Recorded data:
====

-- ==== Sys2Proof/Tests/Slice0.lean ====
section
/-! SUPPORT. Tests.Slice0: the model's own tests. Expected values are the spec's (`95_test_vectors.md`, named at each
test) or the memory contents and registers set up here.

A theorem `test_witness_<Name>` shows a state and operands that meet all hypotheses of the statement of that
name together, one conjunct for each clause. -/

namespace Sys2Proof.Tests

set_option Elab.async false

open Sys2Proof.Machine

/-! ### Helpers -/

/-- The next state of an outcome. -/
def nextOf : Result → Option State
  | .next s => some s
  | _ => none

/-- The fault of an outcome. -/
def faultOf : Result → Option Fault
  | .fault f => some f
  | _ => none

/-- The refusal of an outcome. -/
def refusalOf : Result → Option Refusal
  | .refused r => some r
  | _ => none

/-- A register whose byte `q` is `b + q` (section 3.1). -/
def bytesFrom (b : Nat) : Zmm :=
  BitVec.ofNat 512 ((List.range 64).foldr (fun q acc => (b + q) % 256 + 256 * acc) 0)

/-- The standard test state of section 3.1 with a program at 1000H; of the old memory contents only the bytes
`q = 0 .. 7`, C0H + `q`, are placed. -/
def launch (code : List Byte) : State :=
  { State.reset with
    zmm := (State.reset.zmm.set 2 (bytesFrom 0)).set 1 (bytesFrom 0x80)
    k := #v[0, 0x5A, 0x0F, 0xA5, 0x00, 0xFF, 0x01, 0x80]
    gpr := State.reset.gpr.set 0 0x2000
    pc := 0x1000
    regions := [⟨0x2000, 0x60, true, false⟩]
    mem := Memory.writeBytes [] 0x2000 [0xC0, 0xC1, 0xC2, 0xC3, 0xC4, 0xC5, 0xC6, 0xC7] }.loadText code

/-- Register `d` and the pc after one step. -/
def regAfter (code : List Byte) (d : VReg) : Option (Zmm × Word) :=
  (nextOf (step (launch code))).map fun t => (t.getZmm d, t.pc)

/-- The `n` bytes at 2000H after one step. -/
def memAfter (code : List Byte) (n : Nat) : Option (List (Option Byte)) :=
  (nextOf (step (launch code))).map fun t => (List.range n).map fun q => Memory.read t.mem (0x2000 + q)

/-! ### WellFormed smoke: an ill-formed term for each check -/

/-- `rm = 100` without SIB announces SIB. -/
theorem test_wf_base_low_100 : (MemOperand.base 12 (.disp8 0)).wf = false := by decide
/-- `mod = 00`, `rm = 100`. -/
theorem test_wf_base_nodisp_low_100 : (MemOperand.base 4 .none).wf = false := by decide
/-- `mod = 00`, `rm = 101` is RIP-relative. -/
theorem test_wf_base_nodisp_low_101 : (MemOperand.base 13 .none).wf = false := by decide
/-- `mod = 00`, `base = 101` is no base. -/
theorem test_wf_sib_nodisp_low_101 : (MemOperand.sib 5 1 0 .none).wf = false := by decide
/-- Form F1 reaches registers 0 to 15 only (rule R22). -/
theorem test_wf_f1_destination : (Instr.vextracti128 (.reg 16) 2 1).wf = false := by decide
theorem test_wf_f1_source : (Instr.vextracti128 (.reg 1) 16 1).wf = false := by decide
/-- Zeroing without writemask (rule R77 g). -/
theorem test_wf_zeroing_without_mask : (Instr.vextracti32x4V512 (.reg 1) 2 3 ⟨0, true⟩).wf = false := by decide
/-- Zeroing of a memory destination (rule R77 h). -/
theorem test_wf_zeroing_memory : (Instr.vextracti64x4 (.mem (.ripRel 0)) 2 3 ⟨1, true⟩).wf = false := by decide

/-! ### Decoding: words written out from the spec's encoding -/

/-- E-1, form F1. -/
theorem test_decode_vextracti128 :
    decode [0xC4, 0b11100011, 0b01111101, 0x39, 0b11010001, 0x01] = .insn (.vextracti128 (.reg 1) 2 1) [] := by
  decide +kernel
/-- E-2, form F1 with SIB and an unscaled disp8. -/
theorem test_decode_vextracti128_sib :
    decode [0xC4, 0b01000011, 0b01111101, 0x39, 0b01111100, 0b10001100, 0x10, 0x01] =
      .insn (.vextracti128 (.mem (.sib 12 1 2 (.disp8 16))) 15 1) [] := by decide +kernel
/-- E-3, form F1, RIP-relative. -/
theorem test_decode_vextracti128_rip :
    decode [0xC4, 0b11100011, 0b01111101, 0x39, 0b00011101, 0x00, 0x01, 0x00, 0x00, 0x01] =
      .insn (.vextracti128 (.mem (.ripRel 0x100)) 3 1) [] := by decide +kernel
/-- E-9, form F2. -/
theorem test_decode_vextracti32x4V256 :
    decode [0x62, 0b11110011, 0b01111101, 0b00101000, 0x39, 0b11010001, 0x01] =
      .insn (.vextracti32x4V256 (.reg 1) 2 1 ⟨0, false⟩) [] := by decide +kernel
/-- E-4, form F3 with a zeroing mark. -/
theorem test_decode_vextracti32x4V512 :
    decode [0x62, 0b11110011, 0b01111101, 0b11001001, 0x39, 0b11010001, 0x03] =
      .insn (.vextracti32x4V512 (.reg 1) 2 3 ⟨1, true⟩) [] := by decide +kernel
/-- E-5, form F3 with registers 17 and 30. -/
theorem test_decode_high_registers :
    decode [0x62, 0b00100011, 0b01111101, 0b01001000, 0x39, 0b11110001, 0x02] =
      .insn (.vextracti32x4V512 (.reg 17) 30 2 ⟨0, false⟩) [] := by decide +kernel
/-- E-6, form F3: a displacement that cannot be scaled, as four bytes. -/
theorem test_decode_disp32 :
    decode [0x62, 0b11110011, 0b01111101, 0b01001001, 0x39, 0b10010000, 0x11, 0x00, 0x00, 0x00, 0x02] =
      .insn (.vextracti32x4V512 (.mem (.base 0 (.disp32 0x11))) 2 2 ⟨1, false⟩) [] := by decide +kernel
/-- E-9, form F4. -/
theorem test_decode_vextracti64x2V256 :
    decode [0x62, 0b11110011, 0b11111101, 0b00101000, 0x39, 0b11010001, 0x01] =
      .insn (.vextracti64x2V256 (.reg 1) 2 1 ⟨0, false⟩) [] := by decide +kernel
/-- E-9, form F5. -/
theorem test_decode_vextracti64x2V512 :
    decode [0x62, 0b11110011, 0b11111101, 0b01001000, 0x39, 0b11010001, 0x01] =
      .insn (.vextracti64x2V512 (.reg 1) 2 1 ⟨0, false⟩) [] := by decide +kernel
/-- E-9, form F6. -/
theorem test_decode_vextracti32x8 :
    decode [0x62, 0b11110011, 0b01111101, 0b01001000, 0x3B, 0b11010001, 0x01] =
      .insn (.vextracti32x8 (.reg 1) 2 1 ⟨0, false⟩) [] := by decide +kernel
/-- E-8, form F7. -/
theorem test_decode_vextracti64x4 :
    decode [0x62, 0b00110011, 0b11111101, 0b11001101, 0x3B, 0b11001100, 0x01] =
      .insn (.vextracti64x4 (.reg 20) 9 1 ⟨5, true⟩) [] := by decide +kernel
/-- E-7, form F7 with SIB and no index. -/
theorem test_decode_vextracti64x4_sib :
    decode [0x62, 0b01100011, 0b11111101, 0b01001000, 0x3B, 0b01111100, 0b00100100, 0x01, 0x01] =
      .insn (.vextracti64x4 (.mem (.sib 4 4 0 (.disp8 1))) 31 1 ⟨0, false⟩) [] := by decide +kernel

/-- X1 to X3: form F1 with VEX.L = 0, `vvvv` = 1110, VEX.W = 1. -/
theorem test_ud_vex :
    decode [0xC4, 0xE3, 0x79, 0x39, 0xD1, 0x01] = .ud ∧ decode [0xC4, 0xE3, 0x75, 0x39, 0xD1, 0x01] = .ud ∧
      decode [0xC4, 0xE3, 0xFD, 0x39, 0xD1, 0x01] = .ud := by decide +kernel
/-- X4 to X9: `vvvv`, L'L with either opcode. -/
theorem test_ud_evex_length :
    decode [0x62, 0xF3, 0x75, 0x48, 0x39, 0xD1, 0x03] = .ud ∧ decode [0x62, 0xF3, 0x7D, 0x08, 0x39, 0xD1, 0x03] = .ud ∧
      decode [0x62, 0xF3, 0x7D, 0x68, 0x39, 0xD1, 0x03] = .ud ∧ decode [0x62, 0xF3, 0x7D, 0x28, 0x3B, 0xD1, 0x01] = .ud ∧
      decode [0x62, 0xF3, 0xFD, 0x28, 0x3B, 0xD1, 0x01] = .ud ∧ decode [0x62, 0xF3, 0x7D, 0x08, 0x3B, 0xD1, 0x01] = .ud := by
  decide +kernel
/-- X10 to X14: b, V' and z. -/
theorem test_ud_evex_p2 :
    decode [0x62, 0xF3, 0x7D, 0x58, 0x39, 0xD1, 0x03] = .ud ∧ decode [0x62, 0xF3, 0x7D, 0x58, 0x39, 0x10, 0x03] = .ud ∧
      decode [0x62, 0xF3, 0x7D, 0x40, 0x39, 0xD1, 0x03] = .ud ∧ decode [0x62, 0xF3, 0x7D, 0xC8, 0x39, 0xD1, 0x03] = .ud ∧
      decode [0x62, 0xF3, 0x7D, 0xC9, 0x39, 0x10, 0x02] = .ud := by decide +kernel
/-- X15 to X17: the fixed bits of P0 and P1. -/
theorem test_ud_evex_fixed :
    decode [0x62, 0xF7, 0x7D, 0x48, 0x39, 0xD1, 0x03] = .ud ∧ decode [0x62, 0xFB, 0x7D, 0x48, 0x39, 0xD1, 0x03] = .ud ∧
      decode [0x62, 0xF3, 0x79, 0x48, 0x39, 0xD1, 0x03] = .ud := by decide +kernel
/-- X18 to X24: other opcodes. -/
theorem test_refused_other :
    ∀ b ∈ [[0xC4, 0xE3, 0x7C, 0x39, 0xD1, 0x01], [0x62, 0xF3, 0x7C, 0x48, 0x39, 0xD1, 0x03],
        [0x62, 0xF2, 0x7D, 0x48, 0x39, 0xD1, 0x03], [0xC4, 0xE3, 0x7D, 0x38, 0xD1, 0x01],
        [0x66, 0xC4, 0xE3, 0x7D, 0x39, 0xD1, 0x01], [0xC5, 0xFD, 0x39, 0xD1, 0x01], [0x90]],
      decode b = .refused .otherInstruction := by decide +kernel
/-- An instruction cut short. -/
theorem test_refused_truncated : decode [0xC4, 0xE3, 0x7D, 0x39, 0xD1] = .refused .truncated := by decide +kernel
/-- The encoder writes E-7. -/
theorem test_encode_vextracti64x4_sib :
    encode (.vextracti64x4 (.mem (.sib 4 4 0 (.disp8 1))) 31 1 ⟨0, false⟩) =
      [0x62, 0x63, 0xFD, 0x48, 0x3B, 0x7C, 0x24, 0x01, 0x01] := by decide +kernel
/-- The row of VEXTRACTI64X4.512 as a table word. -/
theorem test_decodeTableWord :
    decodeTableWord 40 0x3B48FDF362 = some (.vextracti64x4 (.mem (.base 0 .none)) 0 0 ⟨0, false⟩) := by decide +kernel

====

- _About this task_: Scan the records above for the lines holding "f => some f" and "theorem test_wf_base_nodisp_low_101 : (MemOperand.base". Transcribe those two and every line between them word for word, and no others.

- _Task answer_:
  | .fault f => some f
  | _ => none

/-- The refusal of an outcome. -/
def refusalOf : Result → Option Refusal
  | .refused r => some r
  | _ => none

/-- A register whose byte `q` is `b + q` (section 3.1). -/
def bytesFrom (b : Nat) : Zmm :=
  BitVec.ofNat 512 ((List.range 64).foldr (fun q acc => (b + q) % 256 + 256 * acc) 0)

/-- The standard test state of section 3.1 with a program at 1000H; of the old memory contents only the bytes
`q = 0 .. 7`, C0H + `q`, are placed. -/
def launch (code : List Byte) : State :=
  { State.reset with
    zmm := (State.reset.zmm.set 2 (bytesFrom 0)).set 1 (bytesFrom 0x80)
    k := #v[0, 0x5A, 0x0F, 0xA5, 0x00, 0xFF, 0x01, 0x80]
    gpr := State.reset.gpr.set 0 0x2000
    pc := 0x1000
    regions := [⟨0x2000, 0x60, true, false⟩]
    mem := Memory.writeBytes [] 0x2000 [0xC0, 0xC1, 0xC2, 0xC3, 0xC4, 0xC5, 0xC6, 0xC7] }.loadText code

/-- Register `d` and the pc after one step. -/
def regAfter (code : List Byte) (d : VReg) : Option (Zmm × Word) :=
  (nextOf (step (launch code))).map fun t => (t.getZmm d, t.pc)

/-- The `n` bytes at 2000H after one step. -/
def memAfter (code : List Byte) (n : Nat) : Option (List (Option Byte)) :=
  (nextOf (step (launch code))).map fun t => (List.range n).map fun q => Memory.read t.mem (0x2000 + q)

/-! ### WellFormed smoke: an ill-formed term for each check -/

/-- `rm = 100` without SIB announces SIB. -/
theorem test_wf_base_low_100 : (MemOperand.base 12 (.disp8 0)).wf = false := by decide
/-- `mod = 00`, `rm = 100`. -/
theorem test_wf_base_nodisp_low_100 : (MemOperand.base 4 .none).wf = false := by decide
/-- `mod = 00`, `rm = 101` is RIP-relative. -/
theorem test_wf_base_nodisp_low_101 : (MemOperand.base 13 .none).wf = false := by decide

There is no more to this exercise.